Jinja2 is okay, with a gruff caveat: foo.bar is treated as foo['bar'] if foo looks like a dict and vice versa. I happen to think this is a really bad idea, and have been bitten by numerous subtle problems it causes in multiple template systems with the same “feature”. (Also, the {% %} syntax is really noisy, but that’s splitting hairs.) That aside, Jinja2 is a plenty solid library and you could definitely do worse. Much, much worse.

Both of these tools are pretty speedy, automatically compile to Python modules behind the scenes, have excellent debugging (with crazy hacks to get stack traces from your original template source), and should be plenty powerful enough to do whatever you want. Have a glance over both, pick one, and get going.
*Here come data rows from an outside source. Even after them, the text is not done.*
/-- The place of a barrier: a stack address is outside every window (R338). -/
def State.barPlace (s : State) (cx : Ctx) (ea : DWord) (w : Bool) : Except TrapInfo Place :=
  if stackBase ≤ ea.toNat ∧ ea.toNat < tileBase then .error (mkTrap trapAperture ea) else s.resolve cx.k cx.t ea 16 16 w

def barPre (cx : Ctx) (s : State) : Option TrapInfo :=
  match s.barPlace cx (barEa cx) true with
  | .error e => some e
  | .ok _ => none

/-- One barrier step: a poisoned barrier reads as poison, a reserved flag is `ENGINE_PARAM` (R192, R287). -/
def barStep (f : List Byte → Nat → List Byte) (cx : Ctx) (s : State) : State × Eff :=
  match s.barPlace cx (barEa cx) true with
  | .error e => (s, .trap e)
  | .ok pl =>
    match s.accessWait pl 16 with
    | some w => (s, .park w)
    | none =>
      let r := s.homeLoad cx.t.core pl 16
      match r.2.2.or (s.pkg.linkFault pl 16 true) with
      | some u => (s, .trap (s.badTrap pl (barEa cx) 16 u))
      | none =>
        if fieldAt r.2.1 12 4 / 8 ≠ 0 then (s, .trap (mkTrap trapEngineParam (barEa cx)))
        else
          let s1 := r.1.learned cx.k cx.t.core pl r.2.1 (s.mem.released, s.mem.hostAt) (isAcquire cx) (scopeOf cx.x)
          let s := ((s1.releases cx pl).storeAt cx.t.core pl (f r.2.1 (barCount cx))).noteStore cx.k cx.t pl 16 (isRelease cx) true
          (s.touch cx.t.task, .next)

def barexpBody (cx : Ctx) (s : State) : State × Eff := barStep barExpect cx s
def bararvBody (cx : Ctx) (s : State) : State × Eff := barStep barArrive cx s

/-! ## `TWAIT` (R189, R190, R415, R416) -/

/-- What a `TWAIT` waits for; the destination predicate is 7 when field d names none. -/
def twaitRec (cx : Ctx) (s : State) : TWaitRec :=
  { form := bitsOf cx.x.func 1 0, wide := cx.x.func.getLsbD 5, cc := bitsOf cx.x.func 3 2, addr := BitVec.ofNat 64 cx.va.toNat,
    val := BitVec.ofNat 64 cx.vb.toNat, hint := cx.x.imm.toNat, acq := isAcquire cx, scope := scopeOf cx.x,
    dst := match cx.x.d with | .reg n => n.val | _ => 7, start := s.time.toNat, next := cx.nextPc,
    popped := match cx.x.b with | .src (.pop c) => (s.chanAt cx.t c.val).map (fun h => (c.val, h.2.last)) | _ => none }

/-- The address that is read: a token's bits 47:0 (R416). -/
def TWaitRec.ea (w : TWaitRec) : DWord := if w.form = 1 then BitVec.ofNat 64 (tokAddr w.addr) else w.addr

/-- Bytes that the condition reads. -/
def TWaitRec.bytes (w : TWaitRec) : Nat := if w.form = 0 then (if w.wide then 8 else 4) else 16

/-- The checks of R416, step 3. -/
def State.twaitPlace (s : State) (k : Nat) (t : Thread) (w : TWaitRec) : Except TrapInfo Place :=
  if w.form = 2 ∧ stackBase ≤ w.ea.toNat ∧ w.ea.toNat < tileBase then .error (mkTrap trapAperture w.ea)
  else s.resolve k t w.ea w.bytes w.bytes false

/-- The null token waits for nothing (R184). -/
def TWaitRec.null (w : TWaitRec) : Bool := decide (w.form = 1 ∧ w.addr = 0)

/-- The condition on the bytes read. -/
def TWaitRec.holds (w : TWaitRec) (bs : List Byte) : Bool :=
  match w.form with
  | 0 =>
    let m := leNat bs
    let v := w.val.toNat % 2 ^ (8 * w.bytes)
    match w.cc with
    | 0 => decide (m = v)
    | 1 => decide (m ≠ v)
    | 2 => decide (v ≤ m)
    | _ => decide (m < v)
  | 1 => tokenDone w.addr (leNat (bs.take 8))
  | _ => decide (fieldAt bs 8 4 ≠ w.val.toNat % 2 ^ 32)

/-- What an evaluation comes to. -/
inductive TWaitEnd where
  | yes (s : State)
  | no (s : State)
  | trap (i : TrapInfo)
  | wait (w : Wait)

/-- The read of an evaluation: a thread-path load for an address condition; a token's record and a barrier, whose every write makes
the device evaluate again, are read at the home (R190). What the read finds noted is beside it. -/
def State.twaitRead (s : State) (core : Nat) (pl : Place) (w : TWaitRec) :
    (State × List Byte × Option Nat) × (List Released × List HostExt) :=
  if w.form = 0 then (s.loadAt core pl w.bytes, s.notesOf core pl) else (s.homeLoad core pl w.bytes, (s.mem.released, s.mem.hostAt))

/-- One evaluation, with the order and scope of mod; a true condition observes the command, or the arrivals, that it waited for
(R166, R190). -/
def State.twaitEval (s : State) (k : Nat) (t : Thread) (w : TWaitRec) : TWaitEnd :=
  if w.null then .yes s
  else match s.twaitPlace k t w with
    | .error e => .trap e
    | .ok pl =>
      match s.accessWait pl w.bytes with
      | some p => .wait p
      | none =>
        let r := s.twaitRead t.core pl w
        match r.1.2.2 with
        | some u => .trap (if w.form = 0 then s.badLoadTrap t.core pl w.ea w.bytes u else s.badTrap pl w.ea w.bytes u)
        | none =>
          let s := r.1.1.learned k t.core pl r.1.2.1 r.2 w.acq w.scope
          if w.holds r.1.2.1 then .yes (if w.form = 2 then s.noteAcquire k r.2.1 pl 16 true else s) else .no s

/-- The barrier of a `TWAIT` that parks is watched for changes (R203). -/
def State.watchBarrier (s : State) (k : Nat) (t : Thread) (w : TWaitRec) : State :=
  if w.form ≠ 2 then s
  else match s.twaitPlace k t w with
    | .error _ => s
    | .ok pl =>
      if s.mem.watched.any (fun v => v.pl.meets pl 1 1) then s
      else { s with mem := { s.mem with watched := ⟨pl, s.time.toNat⟩ :: s.mem.watched } }

def twaitPre (cx : Ctx) (s : State) : Option TrapInfo :=
  let w := twaitRec cx s
  if w.null then none
  else match s.twaitPlace cx.k cx.t w with
    | .error e => some e
    | .ok _ => none

def twaitBody (cx : Ctx) (s : State) : State × Eff :=
  let w := twaitRec cx s
  match s.twaitEval cx.k cx.t w with
  | .yes s => (cx.dstPred s true, .next)
  | .trap i => (s, .trap i)
  | .wait p => (s, .park p)
  | .no s => if w.hint = 0 then (cx.dstPred s false, .next) else ((s.watchBarrier cx.k cx.t w).park cx.k (.twait w), .held)

/-- A parked `TWAIT` ends with a value of its predicate (R40). -/
def State.twaitWake (s : State) (k : Nat) (w : TWaitRec) (b : Bool) : State :=
  (s.modThread k (fun t => t.setPred w.dst b)).wake k w.next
If you don’t know or care which to use, use Mako.

(Note that while Flask uses Jinja2 by default, it’s fairly easy to use Mako instead.)

There are some other contenders, of course: the third-place winner is probably Genshi, but it’s so incredibly convoluted that the homepage starts off with a flow diagram; Django has its own template engine that tries very hard to keep logic out of your templates (imo to its detriment); Bottle likewise has its own drop-dead-simple templates that will probably cause growing pains pretty quickly; Pyramid’s other builtin template engine is Chameleon, which uses HTML-ish attributes for loops and other logic, and that’s fucking batty.

Maybe you’ll like one of these; I haven’t used them non-trivially myself.

Whatever you do, do not use Cheetah. DO NOT use Cheetah. It is an unholy abomination. Let’s not speak of it further.

Logic in templates

Perhaps you haven’t used templates before. If so, you’ll inevitably run into the question of whether some complex rendering code should live in Python or live in your template.

This is an old and silly argument, but I will say this: like many architectural decisions in programming, it comes down to minimizing how much you’ll hate yourself for it later. Keep complexity out of your templates if you can, but don’t jump through hoops to avoid it if you can’t. Remember that you can always just write plain Python functions in plain Python modules and import them. A powerful template language might even have a creative solution to your problem built in; glance over the docs again while you’re thinking.

Unicode

Unicode sucks. This is a universal truth. (I’m lying. Dealing with encodings sucks. Unicode is great. It’s complicated. I’ll write about it later.)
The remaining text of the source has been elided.